Thomas Stinson and his mentor Jeanne Sedgwick understand the mutual benefits mentoring can bring. When Stinson, a school nurse in St. Paul, Minn., started working in the St. Paul schools nine years ago, he was assigned to five different schools without any orientation or guidance.
“It was terrible and overwhelming,” says Stinson. “In a school setting, no one understands nursing. There is no other resource.”
He found an invaluable resource in Sedgwick, a veteran school nurse and member of AFT Healthcare’s program and policy council.
“She took me under her wing right away,” Stinson says of Sedgwick.
“I have mentored many nurses over the years and I guess one of the pieces that I take from those experiences is the realization that it is I who benefit the most,” says Sedgwick. “It has made me a stronger nurse because mentoring demands that you recognize your own skills and strengths as well as giving you a unique opportunity to learn from those that you mentor.”

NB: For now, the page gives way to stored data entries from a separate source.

-- ==== Sys2Proof/Laws/State.lean ====
section
/-! SUPPORT. What each named update of the state leaves in each of its fields, and reading a part of the state after writing
it. -/

namespace Sys2Proof.Machine

open Sys2Proof

/-! ### `setCtx` -/

@[simp] theorem State.setCtx_cur (s : State) (a : Agent) (c : Ctx) : (s.setCtx a c).cur = s.cur := rfl
@[simp] theorem State.setCtx_agenda (s : State) (a : Agent) (c : Ctx) : (s.setCtx a c).agenda = s.agenda := rfl
@[simp] theorem State.setCtx_turn (s : State) (a : Agent) (c : Ctx) : (s.setCtx a c).turn = s.turn := rfl
@[simp] theorem State.setCtx_engineTurn (s : State) (a : Agent) (c : Ctx) : (s.setCtx a c).engineTurn = s.engineTurn := rfl
@[simp] theorem State.setCtx_freeCount (s : State) (a : Agent) (c : Ctx) : (s.setCtx a c).freeCount = s.freeCount := rfl
@[simp] theorem State.setCtx_late (s : State) (a : Agent) (c : Ctx) : (s.setCtx a c).late = s.late := rfl
@[simp] theorem State.setCtx_busy (s : State) (a : Agent) (c : Ctx) : (s.setCtx a c).busy = s.busy := rfl
@[simp] theorem State.setCtx_lead (s : State) (a : Agent) (c : Ctx) : (s.setCtx a c).lead = s.lead := rfl
@[simp] theorem State.setCtx_together (s : State) (a : Agent) (c : Ctx) : (s.setCtx a c).together = s.together := rfl
@[simp] theorem State.setCtx_devTime (s : State) (a : Agent) (c : Ctx) : (s.setCtx a c).devTime = s.devTime := rfl
@[simp] theorem State.setCtx_mem (s : State) (a : Agent) (c : Ctx) : (s.setCtx a c).mem = s.mem := rfl
@[simp] theorem State.setCtx_poison (s : State) (a : Agent) (c : Ctx) : (s.setCtx a c).poison = s.poison := rfl
@[simp] theorem State.setCtx_cores (s : State) (a : Agent) (c : Ctx) : (s.setCtx a c).cores = s.cores := rfl
@[simp] theorem State.setCtx_courses (s : State) (a : Agent) (c : Ctx) : (s.setCtx a c).courses = s.courses := rfl
@[simp] theorem State.setCtx_ashlars (s : State) (a : Agent) (c : Ctx) : (s.setCtx a c).ashlars = s.ashlars := rfl
@[simp] theorem State.setCtx_regions (s : State) (a : Agent) (c : Ctx) : (s.setCtx a c).regions = s.regions := rfl
@[simp] theorem State.setCtx_siteBlocks (s : State) (a : Agent) (c : Ctx) : (s.setCtx a c).siteBlocks = s.siteBlocks := rfl
@[simp] theorem State.setCtx_sensors (s : State) (a : Agent) (c : Ctx) : (s.setCtx a c).sensors = s.sensors := rfl
@[simp] theorem State.setCtx_fabric (s : State) (a : Agent) (c : Ctx) : (s.setCtx a c).fabric = s.fabric := rfl
@[simp] theorem State.setCtx_replies (s : State) (a : Agent) (c : Ctx) : (s.setCtx a c).replies = s.replies := rfl
@[simp] theorem State.setCtx_mortar (s : State) (a : Agent) (c : Ctx) : (s.setCtx a c).mortar = s.mortar := rfl
@[simp] theorem State.setCtx_inbound (s : State) (a : Agent) (c : Ctx) : (s.setCtx a c).inbound = s.inbound := rfl
@[simp] theorem State.setCtx_waiting (s : State) (a : Agent) (c : Ctx) : (s.setCtx a c).waiting = s.waiting := rfl
@[simp] theorem State.setCtx_filters (s : State) (a : Agent) (c : Ctx) : (s.setCtx a c).filters = s.filters := rfl
@[simp] theorem State.setCtx_invals (s : State) (a : Agent) (c : Ctx) : (s.setCtx a c).invals = s.invals := rfl
@[simp] theorem State.setCtx_fns (s : State) (a : Agent) (c : Ctx) : (s.setCtx a c).fns = s.fns := rfl
@[simp] theorem State.setCtx_partitions (s : State) (a : Agent) (c : Ctx) : (s.setCtx a c).partitions = s.partitions := rfl
@[simp] theorem State.setCtx_ports (s : State) (a : Agent) (c : Ctx) : (s.setCtx a c).ports = s.ports := rfl
@[simp] theorem State.setCtx_grants (s : State) (a : Agent) (c : Ctx) : (s.setCtx a c).grants = s.grants := rfl
@[simp] theorem State.setCtx_dev (s : State) (a : Agent) (c : Ctx) : (s.setCtx a c).dev = s.dev := rfl
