-- ==== Sys2Proof/Tests/Slice0.lean ====
section
/-! SUPPORT. Tests: ill-formed terms, words written out from the encodings of spec/, single steps with results worked from the
rules, and a state and operands that meet the hypotheses of each statement. -/

section

set_option Elab.async false

open Sys2Proof Sys2Proof.Machine

/-! ### Well-formedness: a term that each check refuses -/

theorem test_wf_refuses : ([.fadd .rna 1 2 (.reg 3) 0, .vfdiv .rna 1 2 (.v 3) 0, .fcvt .i32 .n32 .rne 1 2,
    .vcvt .i64 .f32 .rne 1 2 0, .vcvt .f32 .dx4 .rtz 1 2 0, .rfwd true 1 3 0 0, .vcmp .eq 0 1 (.v 2) 0,
    .vfcmp .eq 0 1 (.v 2) 0, .pset 0 1 0, .plog .and 0 1 2 0, .plog .not 1 2 3 0,
    .pairWord 0 ⟨.clz, 1, 2, .reg 3⟩ (.mov 1 2), .pairWord 0 ⟨.add, 1, 2, .reg 3⟩ (.bcast 1 (.lit 5)),
    .pairWord 0 ⟨.add, 1, 2, .reg 3⟩ (.pset 0 1),
    .smodeX 0 1 .i64 ⟨1, 0, 0, 1, 1, 0, 0, 8, 0, 0, 0⟩ 0, .smodeV 0 1 ⟨1, 2, 0, 1, 1, 1, 1, 8, 0, 0, 0⟩ 0,
    .recvWake (.ctx 256 0 0), .recvWake (.ctx 0 8 0),
    .chunkCommit (.ctx 0 0 11), .chunkCommit (.quoin 256), .spillRefill 2048, .arrayAbandon 256, .launch 65 0 [],
    .cadenceWrite 256 1, .registerWrite (.target 65) 0] : List Instr).all (fun i => !i.wf) = true := by
  decide +kernel

theorem test_wf_admits : ([.fadd .rtz 1 2 (.reg 3) 0, .fcvt .i32 .f32 .rna 1 2, .vcvt .f32 .dx4 .rne 1 2 0, .rfwd true 1 2 0 0,
    .rfwd false 1 3 0 0, .pset 7 1 0, .plog .not 1 2 0 0, .smodeX 0 1 .i64 ⟨1, 3, 0, 1, 1, 1, 1, 8, 8, 8, 8⟩ 0,
    .copy 1 2 3 ⟨1, 1, 3, 4, 1, 0, 0, 1, 0, 0, 1, 0, 0, 0, 0, 63⟩ 0, .recvWake (.ctx 255 7 10), .chunkCommit .plinth,
    .launch 64 0 []] : List Instr).all Instr.wf = true := by decide +kernel

/-! ### Decoding: words of the manual's own examples -/

/-- Whether a word with its literals decodes to an instruction. -/
def wordIs (w : W32) (ws : List W32) (i : Instr) : Bool :=
  match decodeWords w ws with
  | .ok j => decide (j = i)
  | .error _ => false

/-- Whether a word is refused. -/
def wordRefused (w : W32) (ws : List W32) : Bool :=
  match decodeWords w ws with
  | .ok _ => false
  | .error _ => true

/-- R38, R40, R195, R63, R72: class 00. -/
theorem test_decode_class00 : (wordIs 0x01380110 [0x40200000] (.add 7 0 (.lit 0x40200000)) &&
    wordIs 0x2A31CA01 [] (.fcvt .i32 .f32 .rtz 6 7) && wordIs 0x38280005 [] (.csrr 5 5) &&
    wordIs 0x3C205802 [] (.ld .i64 .plain 4 1 none 2) && wordIs 0x3D289C10 [8] (.st .i64 .rel 5 2 (some 8)) &&
    wordIs 0x3D590000 [] (.st .i8 .plain 11 4 none) && wordIs 0x1B294040 [] (.sext .b16 5 5)) = true := by decide +kernel

/-- R44, R82, R110, R112, R197: class 01. -/
theorem test_decode_class01 : (wordIs 0x6A190818 [] (.vcvt .i32 .f32 .rtz 3 4 0) && wordIs 0x6B307000 [] (.vquant .dx4 6 1 0) &&
    wordIs 0x6C288004 [] (.vexp2 5 (.v 2) 4 0) && wordIs 0x70084000 [] (.vld 1 1 none 0 0) &&
    wordIs 0x73108000 [] (.vst 2 2 none 0) && wordIs 0x72298EC1 [] (.vldx 5 6 7 none 1 3) &&
    wordIs 0x70190010 [4] (.vld 3 4 (some 4) 0 0)) = true := by decide +kernel

/-- R45, R201 to R205, R229: class 10. -/
theorem test_decode_class10 : (wordIs 0x8B298E10 [] (.amo .add .i64 5 6 7 0) && wordIs 0x8C298E00 [] (.cas .i32 5 6 7 0) &&
    wordIs 0x8D018E01 [] (.faddx 6 (.v 7) 0) && wordIs 0x8D018E00 [] (.faddx 6 (.x 7) 0) &&
    wordIs 0x8E498002 [] (.cellrd 9 6 2 0) && wordIs 0x8F000001 [] (.fence .course 0) &&
    wordIs 0x8F0000C3 [] (.fence .device 3) && wordIs 0x87000080 [] (.ecall 2) && wordIs 0x89000000 [] (.eret 0)) = true := by
  decide +kernel

/-- R234, R244, R246, R265, R268, R271: engines, messages, streams. -/
theorem test_decode_engines : (wordIs 0x94000600 [] (.swstepImmediate 3 0) && wordIs 0x94000A01 [] (.swstepVector 5 0) &&
    wordIs 0x95000C02 [] (.swait (.wake 6) 0) && wordIs 0x95000003 [] (.swait .done 0) &&
    wordIs 0x9600C800 [] (.swake 3 (.x 4) 0) && wordIs 0x9600C801 [] (.swake 3 (.v 4) 0) &&
    wordIs 0x9700CA01 [] (.skipset true 3 5 0) && wordIs 0x9348C000 [] (.sweep 9 3 0) &&
    wordIs 0x997C0000 [] (.recv 15 16 0) && wordIs 0x9B389200 [] (.mon 7 2 9 0) &&
    wordIs 0x9EC00000 [] (.sexit false 0 0) && wordIs 0x9EC80200 [] (.sexit true 1 0)) = true := by decide +kernel

/-- R42: the pair of R14's fragment. -/
theorem test_decode_pair : (match decodeWords 0xC14A4260 [0x41109008] with | .ok (.pairWord ..) => true | _ => false) = true := by
  decide +kernel

/-- R45: majors 0x00 and 0x30 to 0x3F of class 10 are unassigned; R169: a reserved field that is not zero. -/
theorem test_decode_refuses : ([0x80000000, 0xB0000000, 0xBF000000, 0x87000001] : List W32).all (wordRefused · []) = true := by
  decide +kernel

/-- The bits of a table row, read by the same decoder. -/
theorem test_decode_table : decodeTableWord 64 0x4020000001380110 = some (.add 7 0 (.lit 0x40200000)) ∧
    decodeTableWord 32 0x997C0000 = some (.recv 15 16 0) := by
  refine ⟨?_, ?_⟩ <;> decide +kernel

/-! ### States for the tests -/

/-- A region of one course whose context 0 runs on core 0 of course 0. -/
def wit : State := { State.reset.withFetchWord 0 0 with agenda := [] }

/-- Sets x registers of the acting context. -/
def setXs (rs : List (Nat × Word)) (s : State) : State :=
  s.modCtx s.cur fun c => rs.foldl (fun c r => c.setX r.1 r.2) c

/-- Address of a byte of core 0's slice through window 0. -/
def own (off : Nat) : Word := BitVec.ofNat 64 (0x400000000000 + off)

/-- Location of a byte of core 0's slice. -/
def at0 (off : Nat) : Nat := Home.loc (.slice 0 off)

/-- The acting context in its program handler. -/
def inHandler (s : State) : State := s.modCtx s.cur fun c => { c with intrap := true }

/-- The quoin of course 0 acts. -/
def quoin (s : State) : State := { s with cur := .quoin 0 }

/-- A helper of a sweep acts, with two lanes to step. -/
def routine (s : State) : State :=
  let s := { s with cur := .ctx 0 0 1 }
  let s := s.modCtx s.cur fun c => { c with run := 0, origin := .sweep, arch := { c.arch with pc := 0x1000 } }
  s.modCore 0 fun k => { k with
    slots := [(0, ⟨own 0x10000, own 0x20000, own 0x30000, own 0x31000, 64, 0, 1, 0⟩)]
    sweep := some ⟨0, 1, 0, [0x1000], 1, some 0, [], List.replicate 64 0, [], 0, 3, 0, [], some (0, 3), false, [], 0, 0, 0, none⟩ }

/-- The exchange phase. -/
def inExchange (s : State) : State := s.modCtx s.cur fun c => { c with exchange := true }

/-- A helper acts. -/
def helper (s : State) : State :=
  ({ s with cur := .ctx 0 0 10 } : State).modCtx (.ctx 0 0 10) fun c => { c with run := 0, origin := .hstart, arch := { c.arch with pc := 0x1000 } }

/-- Whether an instruction leaves a state. -/
def gives (i : Instr) (s t : State) : Bool := match exec i s with | .next u => decide (u = t) | _ => false

/-- A witness of a clause `Does`: the instruction is performed, the condition holds, and its conclusion is what `exec` answers. -/
def does (s : State) (i : Instr) (c : State → Bool) (f : State → State) (rs : State → List Result := fun _ => []) : Bool :=
  s.performs i && c (s.before i) && gives i s ((f (s.before i)).retire s.cur i (rs (s.before i)))

/-- A witness of a clause `Leaves`. -/
def leaves (s : State) (i : Instr) (c : State → Bool) (f : State → State) : Bool :=
  s.performs i && c (s.before i) && gives i s (f (s.before i))
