-- ==== Sys2Proof/Machine/ControlFlow.lean ====
section
/-! DEFINITION. The meanings of the jumps, calls, returns and restarts, spec/45_control_flow.md R270 to R280. No flag changes in any of
them. -/

namespace Sys2Proof.Machine

/-- `JP nn` (R270), 4 internal T-cycles. -/
def execJpNn (nn : Word) (s : State) : Host.Outcome State Fault Refusal :=
  .next (tick 4 (s.setPc nn))

/-- `JP cc,nn` (R271): 4 internal T-cycles when taken. -/
def execJpCc (cc : Cond) (nn : Word) (s : State) : Host.Outcome State Fault Refusal :=
  if condHolds cc s.flags then .next (tick 4 (s.setPc nn)) else .next s

/-- `JP HL` (R272): nothing is read at HL. -/
def execJpHl (s : State) : Host.Outcome State Fault Refusal :=
  .next (s.setPc s.hl)

/-- `JR e` (R273), relative to the address after the instruction. -/
def execJrE (e : Byte) (s : State) : Host.Outcome State Fault Refusal :=
  .next (tick 4 (s.setPc (s.regs.pc + sext16 e)))

/-- `JR cc,e` (R274). -/
def execJrCc (cc : Cond) (e : Byte) (s : State) : Host.Outcome State Fault Refusal :=
  if condHolds cc s.flags then .next (tick 4 (s.setPc (s.regs.pc + sext16 e))) else .next s

/-- `CALL nn` (R275), 4 internal T-cycles. -/
def execCallNn (nn : Word) (s : State) : Host.Outcome State Fault Refusal :=
  .next (tick 4 (callTo s nn))

/-- `CALL cc,nn` (R276): not taken, nothing is pushed. -/
def execCallCc (cc : Cond) (nn : Word) (s : State) : Host.Outcome State Fault Refusal :=
  if condHolds cc s.flags then .next (tick 4 (callTo s nn)) else .next s

/-- `RET` (R277), 4 internal T-cycles. -/
def execRet (s : State) : Host.Outcome State Fault Refusal :=
  .next (tick 4 (popPc s))

/-- `RET cc` (R278): 8 internal T-cycles taken, 4 not taken. -/
def execRetCc (cc : Cond) (s : State) : Host.Outcome State Fault Refusal :=
  if condHolds cc s.flags then .next (tick 8 (popPc s)) else .next (tick 4 s)

/-- `RETI` (R279). -/
def execReti (s : State) : Host.Outcome State Fault Refusal :=
  .next (returnFromInterrupt s)

/-- `RST t` (R280), 4 internal T-cycles. -/
def execRst (t : Byte) (s : State) : Host.Outcome State Fault Refusal :=
  .next (tick 4 (callTo s (t.zeroExtend 16)))

end Sys2Proof.Machine
end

Sedgwick has also encouraged Stinson to become more active in his union, the St. Paul Federation of Teachers. In January, at Sedgwick’s invitation, Stinston attended the 2006 School Nurse Leadership Development conference. The conference prepares school nurses to become leaders in their community and to advocate for school health legislation.
“Tom has an energy and enthusiasm that is refreshing. He brings a different perspective to his practice and challenges the stereotype of an all female workforce,” Sedgwick says of Stinson.
“I’m learning more about the union and I’m spreading the word about what the union is doing for members,” says Stinson.
Inspired by his own experience, Stinson is now a mentor to other school nurses through the district’s five-year-old mentoring program.
“It’s hard enough to do your job, but to do it without guidance or help is worse,” says Stinson. “I don’t want anyone to go through what I did. Everyone has questions when they are just starting out. It’s not that you don’t know what to do but that you need a sense of direction.”